Task instructions.
Reproduce the listing below exactly, from its first line down to and including the line with "def execPhint (u".

Material for this task.
.....
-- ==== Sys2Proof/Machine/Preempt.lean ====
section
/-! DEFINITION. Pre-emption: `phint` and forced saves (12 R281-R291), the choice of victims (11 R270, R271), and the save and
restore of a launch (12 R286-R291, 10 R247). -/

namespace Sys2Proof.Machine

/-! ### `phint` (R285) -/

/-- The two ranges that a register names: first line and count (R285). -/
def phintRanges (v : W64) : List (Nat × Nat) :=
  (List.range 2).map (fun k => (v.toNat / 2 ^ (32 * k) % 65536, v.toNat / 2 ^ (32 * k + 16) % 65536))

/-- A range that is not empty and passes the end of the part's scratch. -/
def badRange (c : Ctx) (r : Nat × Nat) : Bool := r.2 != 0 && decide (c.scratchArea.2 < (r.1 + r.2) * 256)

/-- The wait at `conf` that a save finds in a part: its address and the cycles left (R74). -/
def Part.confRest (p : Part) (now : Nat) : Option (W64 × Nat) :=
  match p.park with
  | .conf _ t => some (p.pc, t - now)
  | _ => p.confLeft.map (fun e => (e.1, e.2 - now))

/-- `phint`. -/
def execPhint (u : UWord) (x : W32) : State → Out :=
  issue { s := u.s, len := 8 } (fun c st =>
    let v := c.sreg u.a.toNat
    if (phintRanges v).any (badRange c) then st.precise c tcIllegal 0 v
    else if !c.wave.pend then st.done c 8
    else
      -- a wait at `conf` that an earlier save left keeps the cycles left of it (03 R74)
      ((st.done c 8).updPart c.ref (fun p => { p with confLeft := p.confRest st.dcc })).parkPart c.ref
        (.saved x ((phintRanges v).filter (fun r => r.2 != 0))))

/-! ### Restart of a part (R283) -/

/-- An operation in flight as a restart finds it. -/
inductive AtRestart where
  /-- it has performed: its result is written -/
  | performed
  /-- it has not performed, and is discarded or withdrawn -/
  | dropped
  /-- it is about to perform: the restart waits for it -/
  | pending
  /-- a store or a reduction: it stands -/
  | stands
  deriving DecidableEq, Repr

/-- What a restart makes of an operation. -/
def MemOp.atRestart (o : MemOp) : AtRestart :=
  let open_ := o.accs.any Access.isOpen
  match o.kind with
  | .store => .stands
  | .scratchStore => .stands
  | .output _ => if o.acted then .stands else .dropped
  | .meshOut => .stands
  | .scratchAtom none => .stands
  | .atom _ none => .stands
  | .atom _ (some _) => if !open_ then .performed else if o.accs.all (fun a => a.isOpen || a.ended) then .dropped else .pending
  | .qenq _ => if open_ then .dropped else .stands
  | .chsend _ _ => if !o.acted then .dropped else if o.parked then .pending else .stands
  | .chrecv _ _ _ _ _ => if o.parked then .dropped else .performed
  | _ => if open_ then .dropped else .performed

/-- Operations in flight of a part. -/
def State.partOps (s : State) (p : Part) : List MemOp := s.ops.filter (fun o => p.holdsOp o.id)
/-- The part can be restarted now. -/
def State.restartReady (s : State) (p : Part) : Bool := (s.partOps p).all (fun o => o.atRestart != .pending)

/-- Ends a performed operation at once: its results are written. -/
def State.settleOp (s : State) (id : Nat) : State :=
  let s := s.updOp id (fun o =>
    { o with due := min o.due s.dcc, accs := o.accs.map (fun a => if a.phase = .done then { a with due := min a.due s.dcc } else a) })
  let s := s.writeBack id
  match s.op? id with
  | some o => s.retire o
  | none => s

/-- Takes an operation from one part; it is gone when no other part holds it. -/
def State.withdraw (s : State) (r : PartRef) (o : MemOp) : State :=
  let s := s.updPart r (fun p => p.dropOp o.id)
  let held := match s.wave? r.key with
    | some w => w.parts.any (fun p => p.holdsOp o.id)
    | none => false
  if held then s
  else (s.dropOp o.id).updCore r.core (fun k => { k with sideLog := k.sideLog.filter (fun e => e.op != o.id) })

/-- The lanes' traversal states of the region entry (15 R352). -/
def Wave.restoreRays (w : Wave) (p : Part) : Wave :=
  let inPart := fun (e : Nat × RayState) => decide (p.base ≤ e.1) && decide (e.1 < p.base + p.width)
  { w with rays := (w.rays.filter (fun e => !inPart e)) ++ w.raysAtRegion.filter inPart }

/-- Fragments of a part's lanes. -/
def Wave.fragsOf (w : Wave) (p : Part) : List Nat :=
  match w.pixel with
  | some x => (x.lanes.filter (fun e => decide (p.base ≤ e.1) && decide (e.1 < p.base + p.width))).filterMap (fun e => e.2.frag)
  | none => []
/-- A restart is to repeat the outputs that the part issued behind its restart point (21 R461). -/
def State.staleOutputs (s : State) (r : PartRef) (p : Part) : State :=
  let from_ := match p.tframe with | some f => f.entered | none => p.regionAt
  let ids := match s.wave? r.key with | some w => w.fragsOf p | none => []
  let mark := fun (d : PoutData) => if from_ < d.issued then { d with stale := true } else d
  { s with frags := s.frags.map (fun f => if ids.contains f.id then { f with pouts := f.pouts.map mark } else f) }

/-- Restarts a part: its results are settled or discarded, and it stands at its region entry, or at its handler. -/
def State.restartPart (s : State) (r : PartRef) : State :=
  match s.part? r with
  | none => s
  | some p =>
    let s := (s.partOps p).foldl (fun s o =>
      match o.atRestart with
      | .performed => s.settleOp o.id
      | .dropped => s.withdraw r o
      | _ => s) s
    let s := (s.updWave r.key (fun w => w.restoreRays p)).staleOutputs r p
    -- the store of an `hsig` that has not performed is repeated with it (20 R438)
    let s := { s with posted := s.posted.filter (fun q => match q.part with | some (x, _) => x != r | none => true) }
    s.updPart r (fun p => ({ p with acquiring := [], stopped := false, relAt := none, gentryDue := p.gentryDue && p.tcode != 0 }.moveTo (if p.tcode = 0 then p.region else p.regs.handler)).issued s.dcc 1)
.....
Result of this exercise.
-- ==== Sys2Proof/Machine/Preempt.lean ====
section
/-! DEFINITION. Pre-emption: `phint` and forced saves (12 R281-R291), the choice of victims (11 R270, R271), and the save and
restore of a launch (12 R286-R291, 10 R247). -/

namespace Sys2Proof.Machine

/-! ### `phint` (R285) -/

/-- The two ranges that a register names: first line and count (R285). -/
def phintRanges (v : W64) : List (Nat × Nat) :=
  (List.range 2).map (fun k => (v.toNat / 2 ^ (32 * k) % 65536, v.toNat / 2 ^ (32 * k + 16) % 65536))

/-- A range that is not empty and passes the end of the part's scratch. -/
def badRange (c : Ctx) (r : Nat × Nat) : Bool := r.2 != 0 && decide (c.scratchArea.2 < (r.1 + r.2) * 256)

/-- The wait at `conf` that a save finds in a part: its address and the cycles left (R74). -/
def Part.confRest (p : Part) (now : Nat) : Option (W64 × Nat) :=
  match p.park with
  | .conf _ t => some (p.pc, t - now)
  | _ => p.confLeft.map (fun e => (e.1, e.2 - now))

/-- `phint`. -/
def execPhint (u : UWord) (x : W32) : State → Out :=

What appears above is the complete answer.